Input for this task:
-- ==== Sys2Proof/Laws/ViewRows.lean ====
section
/-!
SUPPORT. Laws/ViewRows.lean: what the other commands and events keep.
-/

set_option Elab.async false

namespace Sys2Proof.Laws

open Sys2Proof Sys2Proof.Machine

/-! KaoRows -/

theorem view_loadKprog {s : State} {c : Ncp} {x} (h : loadKprog s c = .ok x) : view x.2 = view s := by
  skip
  have g : okr s (loadKprog s c) := by
    unfold loadKprog
    repeat (first | (apply okr_bind; intro _ _) | split)
    all_goals (try (have hv := view_placeMop (by assumption)))
    all_goals simp_all
  rw [h] at g; exact g

@[simp] theorem view_execLoadKprog (c : Ncp) (s : State) : keeps s (execLoadKprog c s) := by
  exact keeps_runCmd rfl (by cases h : loadKprog s c with | error b => trivial | ok x => exact view_loadKprog h)

@[simp] theorem view_shadowComplete (s : State) (k : Nat) (differs : Bool) : view (shadowComplete s k differs) = view s := by
  unfold shadowComplete
  repeat' split
  all_goals simp [*]

@[simp] theorem view_execShadowRunComplete (engine : Nat) (differs : Bool) (s : State) : keeps s (execShadowRunComplete engine differs s) := by
  unfold execShadowRunComplete
  try (first | apply keeps_atUnit | apply keeps_atPort | apply keeps_atLink | apply keeps_atLane | refine keeps_runCmd rfl ?_ | refine keeps_runLong rfl ?_)
  repeat' split
  all_goals simp [*]

@[simp] theorem view_shadowTimeout (s : State) (k : Nat) : view (shadowTimeout s k) = view s := by
  unfold shadowTimeout
  repeat' split
  all_goals simp [*]

@[simp] theorem view_execShadowTimeout (engine : Nat) (s : State) : keeps s (execShadowTimeout engine s) := by
  unfold execShadowTimeout
  try (first | apply keeps_atUnit | apply keeps_atPort | apply keeps_atLink | apply keeps_atLane | refine keeps_runCmd rfl ?_ | refine keeps_runLong rfl ?_)
  repeat' split
  all_goals simp [*]

@[simp] theorem view_combineTimeout (s : State) (k : Nat) : view (combineTimeout s k) = view s := by
  unfold combineTimeout
  repeat' split
  all_goals simp [*]

@[simp] theorem view_execCombineTimeout (tok : Nat) (s : State) : keeps s (execCombineTimeout tok s) := by
  simp [execCombineTimeout]

/-! MarlRows -/

@[simp] theorem view_dropMop (s : State) (id : Nat) : view (dropMop s id) = view s := by
  unfold dropMop
  repeat' split
  all_goals simp [*]

theorem view_reserveMop {s : State} {m : Mop} {bodyLen : Nat} {x} (h : reserveMop s m bodyLen = some x) : view x.2 = view s := by
  unfold reserveMop at h
  split at h
  · obtain ⟨a, h1, rfl⟩ := Option.map_eq_some_iff.mp h; exact view_reserveUnits h1
  · obtain ⟨a, h1, rfl⟩ := Option.map_eq_some_iff.mp h; exact view_reserveUnits h1
  · cases h; rfl

theorem view_placeMop {s : State} {id : Nat} {m : Mop} {bodyLen : Nat} {x} (h : placeMop s id m bodyLen = some x) : view x = view s := by
  unfold placeMop at h
  dsimp only at h
  repeat' split at h
  all_goals (try cases h)
  all_goals (try have hv0 := view_reserveMop (by assumption))
  all_goals simp [*]

theorem view_loadMop {s : State} {c : Ncp} {x} (h : loadMop s c = .ok x) : view x.2 = view s := by
  have g : okr s (loadMop s c) := by
    unfold loadMop
    apply okr_bind; intro p _
    split
    · repeat (apply okr_bind; intro _ _)
      split
      · rename_i t h1; simpa using view_placeMop h1
      · trivial
    · trivial
    · trivial
  rw [h] at g; exact g

@[simp] theorem view_execLoadMop (c : Ncp) (s : State) : keeps s (execLoadMop c s) := by
  exact keeps_runCmd rfl (by cases h : loadMop s c with | error b => trivial | ok x => exact view_loadMop h)

@[simp] theorem view_execDropMop (c : Ncp) (s : State) : keeps s (execDropMop c s) := by
  unfold execDropMop
  try (first | apply keeps_atUnit | apply keeps_atPort | apply keeps_atLink | apply keeps_atLane | refine keeps_runCmd rfl ?_ | refine keeps_runLong rfl ?_)
  repeat' (first | (apply okr_bind; intro _ _) | (apply oks_bind; intro _ _) | split)
  all_goals simp [*]

@[simp] theorem view_tokenPiece (s : State) (fid : Nat) : view (tokenPiece s fid) = view s := by
  unfold tokenPiece
  try dsimp only
  repeat' split
  all_goals (try have hv0 := view_takeHeld (by assumption))
  all_goals simp [*]

@[simp] theorem view_execTokenPieceArrival (fid : Nat) (s : State) : keeps s (execTokenPieceArrival fid s) := by
  simp [execTokenPieceArrival]

@[simp] theorem view_assemblyTimeout (s : State) (k : Nat) : view (assemblyTimeout s k) = view s := by
  unfold assemblyTimeout
  repeat' split
  all_goals simp [*]

@[simp] theorem view_execAssemblyTimeout (tok : Nat) (s : State) : keeps s (execAssemblyTimeout tok s) := by
  simp [execAssemblyTimeout]

@[simp] theorem view_sendCopies (s : State) (t : Token) (j : Nat) : view (sendCopies s t j) = view s := by
  unfold sendCopies
  all_goals (try (repeat' split))
  all_goals (try simp [*])
  all_goals (try (apply view_foldl; intro _ _))
  all_goals (try (repeat' split))
  all_goals (try simp [*])
  all_goals (try (apply view_foldl; intro _ _))
  all_goals (try (repeat' split))
  all_goals simp [*]

@[simp] theorem view_dispatch (s : State) (k : Nat) (m : Mop) (t : Token) (slots : List (Nat × Nat)) (ws : List Nat) : view (dispatch s k m t slots ws) = view s := by
  unfold dispatch
  repeat' split
  all_goals simp [*]

@[simp] theorem view_routeToken (s : State) (k : Nat) (rowBad : Option Nat) (colBad : List Nat) : view (routeToken s k rowBad colBad) = view s := by
  unfold routeToken
  try dsimp only
  repeat' split
  all_goals simp [*]

@[simp] theorem view_execTokenRouted (tok : Nat) (rowBad : Option Nat) (colBad : List Nat) (s : State) : keeps s (execTokenRouted tok rowBad colBad s) := by
  simp [execTokenRouted]

@[simp] theorem view_addExpert (s : State) (k : Nat) (m : Mop) (t : Token) (j p fid : Nat) (d : Tensor) : view (addExpert s k m t j p fid d).2 = view s := by
  unfold addExpert
  repeat' split
  all_goals simp [*]

@[simp] theorem view_expertOut (s : State) (fid : Nat) (fault : Bool) : view (expertOut s fid fault) = view s := by
  unfold expertOut
  try dsimp only
  repeat' split
  all_goals (try have hv0 := view_takeHeld (by assumption))
  all_goals simp [*]

@[simp] theorem view_execExpertOutArrival (fid : Nat) (residueBad : Bool) (s : State) : keeps s (execExpertOutArrival fid residueBad s) := by
  simp [execExpertOutArrival]

@[simp] theorem view_rewriteBasis (s : State) (a p : Nat) : view (rewriteBasis s a p) = view s := by
  unfold rewriteBasis
  try dsimp only
  repeat' split
  all_goals simp [*]

@[simp] theorem view_execBasisRewriteDone (array page : Nat) (s : State) : keeps s (execBasisRewriteDone array page s) := by
  unfold execBasisRewriteDone
  try (first | apply keeps_atUnit | apply keeps_atPort | apply keeps_atLink | apply keeps_atLane | refine keeps_runCmd rfl ?_ | refine keeps_runLong rfl ?_)
  repeat' split
  all_goals simp [*]

/-! TilthRows -/

theorem view_loadList {s : State} {c : Ncp} {x} (h : loadList s c = .ok x) : view x.2 = view s := by
  skip
  have g : okr s (loadList s c) := by
    unfold loadList
    repeat (first | (apply okr_bind; intro _ _) | split)
    all_goals (try (have hv := view_placeMop (by assumption)))
    all_goals simp_all
  rw [h] at g; exact g

@[simp] theorem view_execLoadList (c : Ncp) (s : State) : keeps s (execLoadList c s) := by
  exact keeps_runCmd rfl (by cases h : loadList s c with | error b => trivial | ok x => exact view_loadList h)

@[simp] theorem view_setQueueT (s : State) (q : Nat) (x : TQueue) : view (setQueueT s q x) = view s := by
  simp [setQueueT]

@[simp] theorem view_execQueueOpen (c : Ncp) (s : State) : keeps s (execQueueOpen c s) := by
  unfold execQueueOpen
  try (first | apply keeps_atUnit | apply keeps_atPort | apply keeps_atLink | apply keeps_atLane | refine keeps_runCmd rfl ?_ | refine keeps_runLong rfl ?_)
  repeat' (first | (apply okr_bind; intro _ _) | (apply oks_bind; intro _ _) | split)
  all_goals simp [*]

@[simp] theorem view_execCollPost (c : Ncp) (s : State) : keeps s (execCollPost c s) := by
  unfold execCollPost
  try (first | apply keeps_atUnit | apply keeps_atPort | apply keeps_atLink | apply keeps_atLane | refine keeps_runCmd rfl ?_ | refine keeps_runLong rfl ?_)
  repeat' (first | (apply okr_bind; intro _ _) | (apply oks_bind; intro _ _) | split)
  all_goals simp [*]

@[simp] theorem view_execQueueResume (c : Ncp) (s : State) : keeps s (execQueueResume c s) := by
  unfold execQueueResume
  try (first | apply keeps_atUnit | apply keeps_atPort | apply keeps_atLink | apply keeps_atLane | refine keeps_runCmd rfl ?_ | refine keeps_runLong rfl ?_)
  repeat' (first | (apply okr_bind; intro _ _) | (apply oks_bind; intro _ _) | split)
  all_goals simp [*]

@[simp] theorem view_execQueueSkip (c : Ncp) (s : State) : keeps s (execQueueSkip c s) := by
  unfold execQueueSkip
  try (first | apply keeps_atUnit | apply keeps_atPort | apply keeps_atLink | apply keeps_atLane | refine keeps_runCmd rfl ?_ | refine keeps_runLong rfl ?_)
  repeat' (first | (apply okr_bind; intro _ _) | (apply oks_bind; intro _ _) | split)
  all_goals simp [*]

@[simp] theorem view_execQueueFlush (c : Ncp) (s : State) : keeps s (execQueueFlush c s) := by
  unfold execQueueFlush
  try (first | apply keeps_atUnit | apply keeps_atPort | apply keeps_atLink | apply keeps_atLane | refine keeps_runCmd rfl ?_ | refine keeps_runLong rfl ?_)
  repeat' (first | (apply okr_bind; intro _ _) | (apply oks_bind; intro _ _) | split)
  all_goals simp [*]

@[simp] theorem view_execQueueClose (c : Ncp) (s : State) : keeps s (execQueueClose c s) := by
  unfold execQueueClose
  try (first | apply keeps_atUnit | apply keeps_atPort | apply keeps_atLink | apply keeps_atLane | refine keeps_runCmd rfl ?_ | refine keeps_runLong rfl ?_)
  repeat' (first | (apply okr_bind; intro _ _) | (apply oks_bind; intro _ _) | split)
  all_goals simp [*]

@[simp] theorem view_slowestRank (s : State) (c : Coll) : view (slowestRank s c).2 = view s := by
  unfold slowestRank
  repeat' split
  all_goals simp [*]

@[simp] theorem view_execCollStatus (c : Ncp) (s : State) : keeps s (execCollStatus c s) := by
  unfold execCollStatus
  try (first | apply keeps_atUnit | apply keeps_atPort | apply keeps_atLink | apply keeps_atLane | refine keeps_runCmd rfl ?_ | refine keeps_runLong rfl ?_)
  repeat' (first | (apply okr_bind; intro _ _) | (apply oks_bind; intro _ _) | split)
  all_goals simp [*]

@[simp] theorem view_execLoadTemplate (c : Ncp) (s : State) : keeps s (execLoadTemplate c s) := by
  unfold execLoadTemplate
  try (first | apply keeps_atUnit | apply keeps_atPort | apply keeps_atLink | apply keeps_atLane | refine keeps_runCmd rfl ?_ | refine keeps_runLong rfl ?_)
  repeat' (first | (apply okr_bind; intro _ _) | (apply oks_bind; intro _ _) | split)
  all_goals simp [*]
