-- ==== Sys2Proof/Tests/Slice0.lean ====
section
/-!
SUPPORT. Tests/Slice0.lean: for every statement with hypotheses, states and operands that meet them, clause by clause; the worked
examples of the spec; and ill-formed terms that WellFormed refuses. Expected results come from the spec.
-/

set_option Elab.async false

namespace Sys2Proof.Tests

open Sys2Proof Sys2Proof.Machine Sys2Proof.Safety Sys2Proof.Laws

/-- What an outcome or option holds, and `d` where it holds nothing. -/
def okVal {ε α : Type} (d : α) : Except ε α → α
  | .ok x => x
  | .error _ => d

theorem eq_okVal {ε α : Type} {d : α} {e : Except ε α} (h : e.isOk = true) : e = .ok (okVal d e) := by
  cases e <;> first | rfl | cases h

theorem eq_okPair {ε α β : Type} {d : α × β} {e : Except ε (α × β)} (h : e.isOk = true) : e = .ok ((okVal d e).1, (okVal d e).2) :=
  eq_okVal h

/-- What an option holds, and `d` where it holds nothing. -/
def someVal {α : Type} (d : α) : Option α → α
  | some x => x
  | none => d

theorem eq_someVal {α : Type} {d : α} {o : Option α} (h : o.isSome = true) : o = some (someVal d o) := by
  cases o <;> first | rfl | cases h

theorem eq_somePair {α β : Type} {d : α × β} {o : Option (α × β)} (h : o.isSome = true) : o = some ((someVal d o).1, (someVal d o).2) :=
  eq_someVal h

/-- Is an outcome a next state? -/
def isNext : Res → Bool
  | .next _ => true
  | _ => false

/-- The next state, and `d` where there is none. -/
def nextVal (d : State) : Res → State
  | .next t => t
  | _ => d

theorem eq_nextVal {d : State} {r : Res} (h : isNext r = true) : r = .next (nextVal d r) := by
  cases r <;> first | rfl | cases h

/-- The hub runs, hours after reset. -/
def on : State := { State.reset with raw := 2 ^ 44, pwr := { hubUp := true, resetN := true } }

/-- The same, with fabric time stepped and locked. -/
def timed : State := { on with yew := { phase := .locked, stepped := true } }

/-- A command of the owner over mailbox slot 0. -/
def own (body : List Byte) : Ncp := { auth := .owner, seq := 7, via := .mailbox 0, body := body, dma := none }

/-- An untagged command over mailbox slot 0. -/
def anon (body : List Byte) : Ncp := { auth := .untagged, seq := 0, via := .mailbox 0, body := body, dma := none }

/-- A command of tenant 5 over mailbox slot 1. -/
def ten (body : List Byte) : Ncp := { auth := .tenant 5, seq := 9, via := .mailbox 1, body := body, dma := none }

/-- A supplied module that waits for one more event to boot. -/
def waiting : State := { State.reset with pwr := { resetN := true } }

/-- A shadow copy of FRM_ETYPE waits. -/
def shadowed : State := regKeepShadow timed 0x08 0xFF 0 0 0x88B6

/-- Ports 1 and 2 are cabled the wrong way round. -/
def swapped : State := { timed with haw := { timed.haw with cab := [(1, .swap), (2, .swap)], swapWith := [(1, 2), (2, 1)] } }

/-- A stored control frame of kind k that was consumed: frame 1, in half 0, from port `p`. -/
def ctrl (k p : Nat) (data : List Byte) : StoredFrame :=
  { mode := .fabric, ffh := { kind := k, tc := 6, part := 0 }, data := data, tc := 6, pool := .tc6 p, part := 0, inPort := p, inHalf := 0,
    arrivedAt := 0, consumed := true, rxLink := p }

/-- A state whose inbox holds one frame, as number 1. -/
def inbox (s : State) (f : StoredFrame) : State := { s with loam := { s.loam with frames := [(1, f)], nextFid := 2, inbox := [(1, 0)] } }

/-- The owner's key is set. -/
def aKey : List Byte := List.replicate 48 1

def owned : State := { on with holly := { ownerKey := some aKey } }

/-- A sealed message of the owner: a read of the health summary, with sequence number n. -/
def ownerMsg (n : Nat) : List Byte := ncpMsg (some aKey) 0 0x0103 n 0 []

/-- IDENT waits in the queue of the untagged class. -/
def queued : State := { on with ncp := { queues := [(0x1000, [{ cls := 0x1000, opcode := 0x0101, seq := 0, part := 0, via := .mailbox 2, body := [] }])] } }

What you should do: Report the number of lines in the entries above that include the string "cases". Give nothing but the number.

Problem solution: 8